Datafold's unique categories/tags are Automatisierung, CI/CD, Datenbank, Datenmigration, Datenobservabilität, Datenqualität, Datenprüfung und Datenvalidierung; iomete's are Infrastruktur, Datenmanagement, Apache Iceberg, Apache Spark, Big Data, Datenanalyse, Datengovernance und Data Lakehouse. These unique fields are the strongest differentiators: validate the product whose recorded scope matches the task instead of following traffic alone.
What ratings, comments, and favorites can tell you
Datafold has no verified rating, 0 comments, 105 favorites, and 120 likes;iomete has no verified rating, 0 comments, 125 favorites, and 111 likes。
Neither product has enough rating or comment samples for a credible reputation ranking.
Selection guidance by actual need
When to evaluate Datafold first
Put Datafold on the priority trial list when the task aligns with “Analysen” and especially Automatisierung, CI/CD, Datenbank, Datenmigration, Datenobservabilität und Datenqualität. This follows recorded positioning and does not imply unlisted capabilities are absent.
Datafold also currently records: pricing is paid, product type is website, 21K verified monthly visits, no verified user rating. Verify any hard requirement around price, platform, or reach before trial, and do not let sparse review data substitute for testing.

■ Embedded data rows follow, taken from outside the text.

-- ==== Sys2Proof/Machine/Pump.lean ====
section
/-! DEFINITION. The pump (R282 to R315): commands entering the time-sorted buffer, their starts, write windows and
ends, sequence tags and READY, cancellation, code tables and decoding. -/

namespace Sys2Proof.Machine

/-! ## Geometry of a command (R282, R283, R298, R299) -/

/-- The memory sides of a command: operands, rows and pitches. -/
structure PGeo where
  hd : Option (Option Handle)
  hs : Option (Option Handle)
  od : Int
  os : Int
  rows : Nat
  n : Nat
  pd : Nat
  ps : Nat
  be : Bool
  tags : Bool
  seq : BitVec 16

/-- The operand block of a PC command, with rows and whether it is best-effort or a host copy. -/
def pop? : Instr → Option (POp × Nat × Bool)
  | .pcopy be o => some (o, 1, be)
  | .pcopy2d be r o => some (o, r.toNat, be)
  | .pcopyd be o => some (o, 1, be)
  | .pcopyhIn o | .pcopyhOut o => some (o, 1, true)
  | .pover o | .pcmd o | .pfill o | .ptagset o | .ptagchk o | .pprefetch o => some (o, 1, false)
  | _ => none

/-- The captured record of a command. -/
def Cap.rec_ (c : Cap) (h : BitVec 6) : Option Handle := SMap.get none c.h h.toNat

/-- The geometry of a PC command, its records as a filter passes them. -/
def Cap.pgeo (c : Cap) (live : Option Handle → Option Handle) : PGeo :=
  match pop? c.instr with
  | none => ⟨none, none, 0, 0, 1, 0, 0, 0, false, false, 0⟩
  | some (o, rows, be) =>
    let n := c.count o
    let d := live (c.rec_ o.hd)
    let r := live (c.rec_ o.hs)
    let pitch (h : Option Handle) : Nat := match h with | some h => h.pitch n | none => n
    let two := match c.instr with | .pcopy2d _ _ _ => true | _ => false
    let dst : Bool := match c.instr with
      | .pover _ | .pcmd _ | .ptagchk _ | .pprefetch _ => false
      | _ => true
    let src : Bool := match c.instr with
      | .pfill _ | .ptagset _ => false
      | _ => true
    let tags : Bool := match c.instr with
      | .pcopy _ _ | .pcopy2d _ _ _ | .pcopyd _ _ | .pcopyhIn _ | .pfill _ | .ptagset _ => true
      | _ => false
    { hd := if dst then some d else none, hs := if src then some r else none
      od := (c.sc o.od).toInt, os := (c.sc o.os).toInt, rows := rows, n := n
      pd := if two then pitch d else n, ps := if two then pitch r else n, be := be, tags := tags, seq := o.seq }

/-- The geometry of a command that has not started: a revoked record is an empty one. -/
def State.pgeo (s : State) (c : Cap) : PGeo := c.pgeo s.live

/-- Where a handle lies for the pump's path class (R282): 0 to 3 cisterns, 4 HBM, 5 host. -/
def State.pathOf (s : State) (h : Handle) : Nat :=
  if h.level = 0 then pathClass (coreId (coreOf s.cur)) h.core else if h.level = 1 then 4 else 5

/-- The path class of a command: the farther side. -/
def State.pclass (s : State) (g : PGeo) : Nat :=
  let c (h : Option (Option Handle)) : Nat := match h with | some (some h) => s.pathOf h | _ => 0
  Nat.max (c g.hd) (c g.hs)

/-- Channels per cistern side (R283). -/
def pathCh (p : Nat) : Nat := [4, 2, 2, 1, 1].getD p 1

/-- The length L of a command's windows, and its whole duration E − s (R283, R302, R303, R311). [DESIGN CHOICE, log 18] -/
def State.ptime (s : State) (c : Cap) (g : PGeo) : Nat × Nat :=
  let p := s.pclass g
  let b := pathB p
  let w := pathW p
  match c.instr with
  | .ptagset _ | .ptagchk _ => (1, b + 1)
  | .pcopyd _ _ =>
    let d := if 128 ≤ w then ceilDiv g.n 64 else ceilDiv (3 * g.n) (2 * w)
    (d, b + 8 + d)
  | .pprefetch _ => (0, if p ≤ 3 then 1 else b)
  | .pevent _ _ _ _ => (0, 0)
  | _ => let l := ceilDiv (g.rows * g.n) w; (l, b + l)

/-- The tiles whose tags a command writes (R291). -/
def PGeo.tiles (g : PGeo) : List Nat :=
  if g.tags then
    match g.hd with
    | some (some h) => h.tiles [(g.od.toNat, copySpan g.rows g.pd g.n)]
    | _ => []
  else []

/-! ## Issue (R285, R299 to R303, R311) -/

/-- NOHANDLE and RIGHTS of a side. -/
def sideCheck (s : State) (h : Option (Option Handle)) (right : Nat) (o : Int) : Option Stop :=
  match h with
  | none => none
  | some none => some (.trap s tNOHANDLE (offW o))
  | some (some r) => if r.has right then none else some (.trap s tRIGHTS (offW o))

/-- FOUND and OPND of LEVEL for a command (R299 to R303, R311). -/
def State.plevel (s : State) (i : Instr) (g : PGeo) : Option (Nat × Nat) :=
  let lv (h : Option (Option Handle)) : Option Nat := match h with | some (some h) => some (s.pathOf h) | _ => none
  let d := lv g.hd
  let r := lv g.hs
  match i with
  | .pcopyhIn _ => if r ≠ some 5 then some (2, 0) else if d = some 5 then some (1, 2) else none
  | .pcopyhOut _ => if d ≠ some 5 then some (2, 2) else if r = some 5 then some (1, 0) else none
  | .pcopyd _ _ => if d ≠ some 0 then some (2, 2) else if r = some 5 then some (1, 0) else none
  | .ptagset _ => if d = some 4 ∨ d = some 5 then some (2, 2) else none
  | .ptagchk _ => if r = some 5 then some (1, 0) else if r = some 4 then some (2, 0) else none
  | .pprefetch _ => none
  | _ => if d = some 5 then some (1, 2) else if r = some 5 then some (1, 0) else none

/-- The destination's limit: its handle, the code handle for POVER, the command store for PCMD (R301). -/
def State.plimit (s : State) (i : Instr) (g : PGeo) : Option Nat :=
  match i with
  | .pover _ => some (match s.slot 0 with | some h => h.len.toNat | none => 0)
  | .pcmd _ => some 65536
  | _ => match g.hd with | some (some h) => some h.len.toNat | _ => none

/-- The bytes of the source that a command may read. -/
def PGeo.srcSpan (g : PGeo) (i : Instr) : Nat :=
  match i, g.hs with
  | .pcopyd _ _, some (some h) => h.len.toNat - g.os.toNat
  | _, _ => copySpan g.rows g.ps g.n

/-- The first operand of MISALIGN among those a command uses. -/
def PGeo.misaligned (g : PGeo) (i : Instr) (dst : Bool) : Option Int :=
  let two := match i with | .pcopy2d _ _ _ => true | _ => false
  ((if dst then [g.od] else []) ++ (if g.hs.isSome then [g.os] else []) ++ [(g.n : Int)]
    ++ (if two then [(g.pd : Int), (g.ps : Int)] else [])).find? (fun v => v % 64 ≠ 0)

/-- Every page of a span of HBM translates (R299). -/
def State.translates (s : State) (h : Option (Option Handle)) (o n : Nat) : Res' State :=
  match h with
  | some (some r) =>
    if r.level = 1 then
      match s.pagesOf r.world.toNat (r.base.toNat + o) n with
      | .fault va l w ln =>
        let t := s.recordFault r.world.toNat va l w ln
        .error (.trap t tPAGEFAULT (t.faultOff r))
      | .refused => .error (.trap (s.refusedAt r o) tPARTITION (offW o))
      | .ok l => .ok (l.foldl (fun s e =>
          (cachesAt s.cur).foldl (fun s c => s.keepIn r.world.toNat e.1 c) (s.cacheSet r.world.toNat e.1)) s)
    else .ok s
  | _ => .ok s

/-- The checks at issue of a PC command (R299 to R303, R311). -/
def pumpChecks (s : State) (c : Cap) (o : POp) (g : PGeo) : Res' State :=
  match (sideCheck s g.hd rWR g.od).or (sideCheck s g.hs rRD g.os) with
  | some e => .error e
  | none =>
    match s.plevel c.instr g with
    | some (f, p) => .error (.trap s tLEVEL (levelInfo f p))
    | none =>
      if !o.ni ∧ 2 ^ 32 ≤ g.n then .error (.trap s tBOUNDS (c.sc o.n))
      else
        let lim := s.plimit c.instr g
        let dspan := copySpan g.rows g.pd g.n
        let sspan := g.srcSpan c.instr
        if lim.any (fun l => g.od < 0 ∨ (l : Int) < g.od + dspan) then .error (.trap s tBOUNDS (offW g.od))
        else if (match g.hs with | some (some h) => decide (g.os < 0 ∨ (h.len.toNat : Int) < g.os + sspan) | _ => false) then
          .error (.trap s tBOUNDS (offW g.os))
        else
          match g.misaligned c.instr lim.isSome with
          | some v => .error (.trap s tMISALIGN (offW v))
          | none =>
            if g.be || (match c.instr with | .pprefetch _ => true | _ => false) then .ok s
            else
              match s.translates g.hd g.od.toNat dspan with
              | .error e => .error e
              | .ok t => t.translates g.hs g.os.toNat sspan

/-- The generation that a PCOPYD issuing now is bound to (R310). -/
def Pump.genOf (p : Pump) (i : Instr) : Bool :=
  match i with
  | .pcopyd _ o => (SMap.get Tab.reset p.tabs o.tab.toNat).cur
  | _ => false

/-- A number as a cycle, at most 2^64 − 1. -/
def cycle (n : Nat) : Word := word (Nat.min n (2 ^ 64 - 1))

/-- The estimate of a command put into READY of the tiles it writes (R294). -/
def State.estimate (s : State) (c : Cap) (tiles : List Nat) (e : Word) : State :=
  tiles.foldl (fun s k => let t := s.tile k; s.setTile k { t with ests := t.ests ++ [(estId s.cur c.age, e)] }) s

/-- A command enters the buffer (R285). -/
def State.buffer (s : State) (c : Cap) : State :=
  let p := s.ctx.pump
  let x : PCmd :=
    { cap := c, issue := s.dcc, gen := p.genOf c.instr, start := 0, fin := 0, wait := false, page := (0, 0), inv := false, win := false, rd := []
      wr := [], data := 0, bad := none }
  s.setCtx { s.ctx with pump := { p with buf := p.buf ++ [x] } }

/-- T of a command (R286). -/
def Cap.time (c : Cap) : Word :=
  match pop? c.instr with
  | some (o, _, _) => c.sc o.t
  | none => match c.instr with | .pevent _ t _ _ => c.sc t | _ => 0

/-- The pump issues nothing while its buffer is full (R285). [DEDUCED, log 17] -/
def pumpOp (body : State → Res' State) (s : State) : Ans :=
  engineOp .pump (noPush (fun s => if 32 ≤ s.ctx.pump.buf.length then .error (.hold s) else body s)) s

/-- The issue of a PC command. -/
def pumpIssue (o : POp) (s : State) : Res' State :=
  let c := s.iss
  if s.ctx.pump.live o.cid.toNat then .error (.hold s)
  else
    let g := s.pgeo c
    match pumpChecks s c o g with
    | .error e => .error e
    | .ok t =>
      let e := if g.be then 0xFFFFFFFFFFFFFFFF
        else cycle (Nat.max c.time.toNat (s.dcc.toNat + 1) + (t.ptime c g).2)
      .ok ((t.estimate c g.tiles e).buffer c)

/-- PCOPY (R299). -/
def execPcopy (_ : Bool) (o : POp) (s : State) : Ans := pumpOp (pumpIssue o) s
/-- PCOPY2D (R299). -/
def execPcopy2d (_ : Bool) (_ : BitVec 10) (o : POp) (s : State) : Ans := pumpOp (pumpIssue o) s
/-- PCOPYD (R311). -/
def execPcopyd (_ : Bool) (o : POp) (s : State) : Ans := pumpOp (pumpIssue o) s
/-- PCOPYH.IN (R300). -/
def execPcopyhIn (o : POp) (s : State) : Ans := pumpOp (pumpIssue o) s
/-- PCOPYH.OUT (R300). -/
def execPcopyhOut (o : POp) (s : State) : Ans := pumpOp (pumpIssue o) s
/-- POVER (R301). -/
def execPover (o : POp) (s : State) : Ans := pumpOp (pumpIssue o) s
/-- PCMD (R301). -/
def execPcmd (o : POp) (s : State) : Ans := pumpOp (pumpIssue o) s
/-- PFILL (R302). -/
def execPfill (o : POp) (s : State) : Ans := pumpOp (pumpIssue o) s
/-- PTAGSET (R302). -/
def execPtagset (o : POp) (s : State) : Ans := pumpOp (pumpIssue o) s
/-- PTAGCHK (R303). -/
def execPtagchk (o : POp) (s : State) : Ans := pumpOp (pumpIssue o) s
/-- PPREFETCH (R304). -/
def execPprefetch (o : POp) (s : State) : Ans := pumpOp (pumpIssue o) s

/-- PEVENT (R305). -/
def execPevent (_ : BitVec 6) (_ a : BitVec 5) (_ : BitVec 3) (s : State) : Ans :=
  pumpOp (fun s =>
    match s.target (s.sc a) with
    | none => .error (.trap s tEVTARGET (s.sc a))
    | some _ => .ok (s.buffer s.iss)) s

/-! ## Code tables (R308, R310) -/

/-- A generation of a slot. -/
def Tab.gen (t : Tab) (g : Bool) : TabGen := if g then t.g1 else t.g0
/-- A generation replaced. -/
def Tab.setGen (t : Tab) (g : Bool) (x : TabGen) : Tab := if g then { t with g1 := x } else { t with g0 := x }

/-- A command still uses a generation of a slot. -/
def Pump.uses (p : Pump) (t : Nat) (g : Bool) : Bool :=
  (p.buf ++ p.fly).any (fun x => match x.cap.instr with
    | .pcopyd _ o => o.tab.toNat = t && x.gen = g
    | _ => false)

When to evaluate iomete first
Put iomete on the priority trial list when the task aligns with “Analysen” and especially Infrastruktur, Datenmanagement, Apache Iceberg, Apache Spark, Big Data und Datenanalyse. This follows recorded positioning and does not imply unlisted capabilities are absent.
iomete also currently records: pricing is freemium, product type is website, 18.8K verified monthly visits, no verified user rating. Verify any hard requirement around price, platform, or reach before trial, and do not let sparse review data substitute for testing.
How to validate the recommendation before deciding
The available data describes positioning, public visibility, and community signals, but it cannot prove output quality, speed, integration effort, privacy, or long-term cost in your workflow. Before deciding, run the same representative tasks in Datafold and iomete, then record completion time, accuracy, manual corrections, and the real paid threshold. A like-for-like trial turns this comparison into a defensible adoption decision.